Oh, and Victorians are notorious for narrator/author intrusion. I enjoy it when it's not too preachy.

Speaking of which, that reminds me of what you were saying somewhere about being didactic. "Didactic" actually means "to teach" and a lot of children's books teach something. I don't have a problem with that; what I have a problem with is when it's preachy and has nothing to do with the story. If it's not a story for the story's sake, then it's propaganda or a tract. Read Victorian lit for that, too, especially things like Jessica's Prayer and Jessica's Mother (both of which are available online, I think, but I don't have immediate access to the URLs).

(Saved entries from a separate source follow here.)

/-- PRODUCE number P + 1 overwrites slot (P + 1) mod C, which is none of the slots of the C - 1 PRODUCEs before it (R101). -/
theorem RingBuffer.Follows.produce (h : r.Follows c p q) (v : BitVec n) : (r.produce c v).Follows c (p ++ [v]) q where
  head_eq := by simp [indexSucc_toNat, h.head_eq]
  tail_eq := h.tail_eq
  consumed_le := by simpa using Nat.le_succ_of_le h.consumed_le
  slots j h1 h2 h3 := by
    simp only [List.length_append, List.length_singleton] at h2 h3
    rw [RingBuffer.produce_storage, indexSucc_toNat, h.head_eq, Nat.mod_add_mod]
    rcases Nat.lt_or_eq_of_le h2 with hlt | rfl
    · have hslot : j % c.size ≠ (p.length + 1) % c.size := fun heq => by
        have hdvd := Nat.sub_mod_eq_zero_of_mod_eq heq.symm
        rw [Nat.mod_eq_of_lt (by omega)] at hdvd
        omega
      rw [Memory.read_write_other _ _ hslot, h.slots j h1 (by omega) (by omega), List.getElem?_append_left (by omega)]
    · simp

/-- Advancing the tail of a ring buffer that is not empty keeps the laws, with one more element consumed (R95, R96). -/
theorem RingBuffer.Follows.advance (h : r.Follows c p q) (hne : r.head ≠ r.tail) : (r.advance c).Follows c p (q + 1) where
  head_eq := h.head_eq
  tail_eq := by simp [indexSucc_toNat, h.tail_eq]
  consumed_le := h.consumed_lt hne
  slots := h.slots

/-- A CONSUME reads the slot after the tail, which the newest PRODUCE that a multiple of C of elements separates from the oldest
unread one wrote (R101). -/
theorem RingBuffer.Follows.front_eq (h : r.Follows c p q) (hne : r.head ≠ r.tail) :
    1 ≤ (p.length - q) % c.size ∧ r.front c = p[q + c.size * ((p.length - q) / c.size)]? := by
  have hlt := h.consumed_lt hne
  have hsplit := Nat.div_add_mod (p.length - q) c.size
  have hrem_lt := Nat.mod_lt (p.length - q) c.size_pos
  have hrem : 1 ≤ (p.length - q) % c.size := by
    refine Nat.one_le_iff_ne_zero.mpr fun h0 => hne ?_
    have hmod : p.length % c.size = q % c.size := ((Nat.modEq_iff_dvd' hlt.le).mpr (Nat.dvd_of_mod_eq_zero h0)).symm
    rw [RingBuffer.head_eq_tail_iff, h.head_eq, h.tail_eq, hmod]
  refine ⟨hrem, ?_⟩
  have hslot : (indexSucc c r.tail).toNat = (q + c.size * ((p.length - q) / c.size) + 1) % c.size := by
    rw [indexSucc_toNat, h.tail_eq, Nat.mod_add_mod, Nat.add_right_comm, Nat.add_mul_mod_self_left]
  rw [RingBuffer.front, hslot, h.slots _ (by omega) (by omega) (by omega), Nat.add_sub_cancel]

/-- A CONSUME that completes keeps the laws, and takes the element that skips exactly C * k (R101). -/
theorem RingBuffer.Follows.consume (h : r.Follows c p q) (hc : r.consume c = .took v r') :
    r'.Follows c p (q + 1) ∧ 1 ≤ (p.length - q) % c.size ∧
      p[q + c.size * ((p.length - q) / c.size)]? = some v := by
  obtain ⟨hne, hfront, rfl⟩ := RingBuffer.consume_took.mp hc
  obtain ⟨hrem, heq⟩ := h.front_eq hne
  exact ⟨h.advance hne, hrem, heq ▸ hfront⟩

/-- Every history that completes keeps the laws, with what it produces appended and what it consumes counted. -/
theorem RingBuffer.Follows.runOps {ops : List (RingOp n)} (h : r.Follows c p q) (hrun : r.runOps c ops = some (r', outs)) :
    r'.Follows c (p ++ producedBy ops) (q + consumedBy ops) := by
  induction ops generalizing r p q outs with
  | nil =>
    cases hrun
    simpa [producedBy, consumedBy] using h
  | cons op ops ih =>
    cases op with
    | produce v => simpa [producedBy, consumedBy] using ih (h.produce v) hrun
    | consume =>
      obtain ⟨v, r₁, outs₁, hc, hrest, -⟩ := RingBuffer.runOps_consume_eq_some_iff.mp hrun
      simpa [producedBy, consumedBy, Nat.add_assoc, Nat.add_comm 1] using ih (h.consume hc).1 hrest

/-- The laws hold after every history from reset (R95, R96, R101). -/
theorem RingBuffer.follows_of_runOps_reset {ops : List (RingOp n)} (hrun : (RingBuffer.reset n).runOps c ops = some (r, outs)) :
    r.Follows c (producedBy ops) (consumedBy ops) := by
  simpa using (RingBuffer.Follows.reset n c).runOps hrun

/-! ### The queue while nothing overflows -/

/-- The elements of a list, read off at each of its positions. -/
theorem filterMap_range_getElem? {α : Type} (l : List α) : (List.range l.length).filterMap (fun k => l[k]?) = l := by
  induction l with
  | nil => rfl
  | cons a l ih => simpa [List.range_succ_eq_map, List.filterMap_map, Function.comp_def] using ih

/-- While fewer than C elements are unread, they are the queue the ring buffer stands for (R98). -/
theorem RingBuffer.Follows.contents_eq (h : r.Follows c p q) (hroom : p.length - q < c.size) : r.contents c = p.drop q := by
  have hpend : r.pend c = (p.drop q).length := by rw [h.pend_eq, Nat.mod_eq_of_lt hroom, List.length_drop]
  have hslot : ∀ k, r.pendingSlot c k = (q + 1 + k) % c.size := fun k => by
    rw [RingBuffer.pendingSlot, h.tail_eq, Nat.add_assoc, Nat.mod_add_mod, Nat.add_assoc]
  have hread : ∀ k ∈ List.range (p.drop q).length,
      Memory.read r.storage (r.pendingSlot c k) = (p.drop q)[k]? := fun k hk => by
    rw [List.mem_range, List.length_drop] at hk
    rw [hslot, h.slots _ (by omega) (by omega) (by omega), List.getElem?_drop, Nat.add_right_comm, Nat.add_sub_cancel]
  rw [RingBuffer.contents, hpend, List.filterMap_congr hread, filterMap_range_getElem?]

/-- A history without overflow leaves fewer than C elements unread, and its CONSUMEs take the unread elements in order (R98). -/
theorem RingBuffer.Follows.runOps_of_neverOverflows {ops : List (RingOp n)} (h : r.Follows c p q)
    (hroom : p.length - q < c.size) (hno : neverOverflows c (p.length - q) ops) (hrun : r.runOps c ops = some (r', outs)) :
    (p ++ producedBy ops).length - (q + consumedBy ops) < c.size ∧
      outs = ((p ++ producedBy ops).drop q).take (consumedBy ops) := by
  induction ops generalizing r p q outs with
  | nil =>
    cases hrun
    simpa [producedBy, consumedBy] using hroom
  | cons op ops ih =>
    cases op with
    | produce v =>
      have hlen : (p ++ [v]).length - q = p.length - q + 1 := by
        have := h.consumed_le
        simp only [List.length_append, List.length_singleton]
        omega
      obtain ⟨hroom', hno'⟩ := hno
      simpa [producedBy, consumedBy] using ih (h.produce v) (hlen ▸ hroom') (hlen ▸ hno') hrun
    | consume =>
      obtain ⟨v, r₁, outs₁, hc, hrest, rfl⟩ := RingBuffer.runOps_consume_eq_some_iff.mp hrun
      obtain ⟨hfollows, -, htaken⟩ := h.consume hc
      rw [Nat.div_eq_of_lt hroom, Nat.mul_zero, Nat.add_zero] at htaken
      obtain ⟨hq, rfl⟩ := List.getElem?_eq_some_iff.mp htaken
      obtain ⟨hroom', rfl⟩ := ih hfollows (by omega) (by simpa [neverOverflows, Nat.sub_sub] using hno) hrest
      have hhead : (p ++ producedBy ops).drop q = p[q] :: (p ++ producedBy ops).drop (q + 1) := by
        rw [List.drop_eq_getElem_cons (by rw [List.length_append]; omega), List.getElem_append_left hq]
      constructor
      · simpa [producedBy, consumedBy, Nat.add_assoc, Nat.add_comm 1] using hroom'
      · simp [producedBy, consumedBy, hhead]

end Sys2Proof.Machine

namespace Sys2Proof

open Machine

/-! ### The statements about one ring buffer -/

/-- Settles O10: the clauses are the pending count of PRODUCE, of CONSUME and of the two predicates, and (P - Q) mod C is the counting
law's. -/
theorem pendingCountCountsElements : Obligations.PendingCountCountsElements := by
  unfold Obligations.PendingCountCountsElements
  intro n c r hh ht
  refine ⟨Nat.le_sub_one_of_lt (r.pend_lt c), r.pend_produce hh ht, fun v r' hc => ?_, r.isEmpty_iff_pend hh ht,
    r.isFull_iff_pend hh ht, fun ops outs hrun => (RingBuffer.follows_of_runOps_reset hrun).pend_eq⟩
  obtain ⟨hne, -, rfl⟩ := RingBuffer.consume_took.mp hc
  exact RingBuffer.pend_advance hh ht hne

/-- Settles O12: after a history from reset the slots are those of `RingBuffer.Follows`, and so is what the next CONSUME takes. -/
theorem slotContentLaw : Obligations.SlotContentLaw := by
  unfold Obligations.SlotContentLaw
  intro n c ops r outs hrun
  have hfollows := RingBuffer.follows_of_runOps_reset hrun
  exact ⟨hfollows.slots, fun v r' hc => (hfollows.consume hc).2⟩

/-- Settles O13: without overflow fewer than C elements are unread, so the remainder in the counting law is the difference itself. -/
theorem fifoWithoutOverflow : Obligations.FifoWithoutOverflow := by
  unfold Obligations.FifoWithoutOverflow
  intro n c ops r outs hrun hno
  have hfollows := RingBuffer.follows_of_runOps_reset hrun
  obtain ⟨hroom, houts⟩ := (RingBuffer.Follows.reset n c).runOps_of_neverOverflows c.size_pos hno hrun
  simp only [List.nil_append, Nat.zero_add, List.drop_zero] at hroom houts
  exact ⟨hfollows.pend_eq.trans (Nat.mod_eq_of_lt hroom), Nat.le_sub_one_of_lt (r.pend_lt c), houts,
    hfollows.contents_eq hroom⟩

end Sys2Proof
end

section
/-!
PROOF. How the machine uses its three ring buffers (spec/10_state.md R23; spec/40_ring_buffer.md R94 to R96): each instruction, each
turn and each run without reset takes every channel's ring buffer through its own history, and each use moves one index by its
successor.
-/
namespace Sys2Proof.Machine

variable {n : Nat} {c : Capacity} {r r' r'' : RingBuffer n} {v : BitVec n} {out out' out'' l l' : List (BitVec n)}
variable {ops ops' : List (RingOp n)} {i : Instr} {s t x : State} {u : Turn}

/-! ### One ring buffer and its consumer's output -/

/-- The history `ops` takes the ring buffer `r` to `r'`, and its consumer's output `out` to `out'` by exactly what it consumes. -/
def RingBuffer.Uses (c : Capacity) (r : RingBuffer n) (ops : List (RingOp n)) (r' : RingBuffer n) (out out' : List (BitVec n)) :
    Prop :=
  ∃ l, r.runOps c ops = some (r', l) ∧ out' = out ++ l

/-- Two histories, the second run after the first. -/
theorem RingBuffer.runOps_append (h : r.runOps c ops = some (r', l)) (h' : r'.runOps c ops' = some (r'', l')) :
    r.runOps c (ops ++ ops') = some (r'', l ++ l') := by
  induction ops generalizing r l with
  | nil => cases h; exact h'
  | cons op ops ih =>
    cases op with
    | produce v => exact ih h
    | consume =>
      obtain ⟨v, r₁, l₁, hc, hrest, rfl⟩ := RingBuffer.runOps_consume_eq_some_iff.mp h
      exact RingBuffer.runOps_consume_eq_some_iff.mpr ⟨v, r₁, l₁ ++ l', hc, ih hrest, rfl⟩

theorem RingBuffer.Uses.append (h : r.Uses c ops r' out out') (h' : r'.Uses c ops' r'' out' out'') :
    r.Uses c (ops ++ ops') r'' out out'' := by
  obtain ⟨l, hrun, rfl⟩ := h
  obtain ⟨l', hrun', rfl⟩ := h'
  exact ⟨l ++ l', RingBuffer.runOps_append hrun hrun', List.append_assoc ..⟩

theorem RingBuffer.Uses.unused (h : out' = out) : r.Uses c [] r out out' := ⟨[], rfl, by simpa using h⟩

theorem RingBuffer.Uses.produced (h : out' = out) : r.Uses c [.produce v] (r.produce c v) out out' := ⟨[], rfl, by simpa using h⟩

/-- A consumer that holds on an empty buffer (R14, R91). -/
theorem RingBuffer.Uses.held (h : r.head = r.tail) : r.Uses c (if r.isEmpty then [] else [.consume]) r out out := by
  rw [if_pos (RingBuffer.isEmpty_iff.mpr h)]
  exact .unused rfl

/-- A consumer that takes an element (R91). -/
theorem RingBuffer.Uses.taken (hne : r.head ≠ r.tail) (hfront : r.front c = some v) (h : out' = out ++ [v]) :
    r.Uses c (if r.isEmpty then [] else [.consume]) (r.advance c) out out' := by
  rw [if_neg (hne ∘ RingBuffer.isEmpty_iff.mp)]
  have hc : r.consume c = .took v (r.advance c) := RingBuffer.consume_took.mpr ⟨hne, hfront, rfl⟩
  exact ⟨[v], RingBuffer.runOps_consume_eq_some_iff.mpr ⟨v, _, [], hc, rfl, rfl⟩, h⟩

EDIT: Sorry about the multiple posts. I think I'll go resurrect the recommend me a book thread.

We read Francesca Lia Block, Toni Morrison (The Bluest Eye), hmm... just found my YA syllabus online. Here's the list of touchstones:

Seventeenth Summer, Maureen Daly (Dodd, Mead, 1942)
Catcher in the Rye, J. D. Salinger  (Little, 1945)
Lord of the Flies, William Golding (Putnam, 1954)
Brown Girl Brownstones,  Paule Marshall (Harcourt, 1959)
A Separate Peace, John Knowles  (Macmillan, 1960)
To Kill a Mockingbird, Harper Lee  (Harper, 1961)
The Contender, Robert Lipsyte  (Harper, 1967)
The Outsiders, S. E. Hinton  (Viking, 1967)
The Pigman, Paul Zindel  (Harper, 1968)
I'll Get There, It Better be Worth the Trip, John Donovan  (Harper, 1969)
The Bluest Eye, Toni Morrison (Holt, 1970)
The Planet of Junior Brown, Virginia Hamilton  (Dell, 1971)
The Friends, Rosa Guy  (Bantam, 1973)
Slake’s Limbo, Felice Holman.(Scribner, 1974)
Forever, Judy Blume (Bradbury, 1975)
The Language of Goldfish, Zibby Oneal  (Viking, 1980)
Jacob Have I Loved, Katherine Paterson  (Crowell, 1980)
Annie on My Mind, Nancy Garden  (Farrar, 1982)
Remembering the Good Times, Richard Peck (Delacorte, 1985)
The Chocolate War, Robert Cormier  (Delacorte, 1974)
« Last Edit: May 27, 2005, 06:12:59 PM by norroway »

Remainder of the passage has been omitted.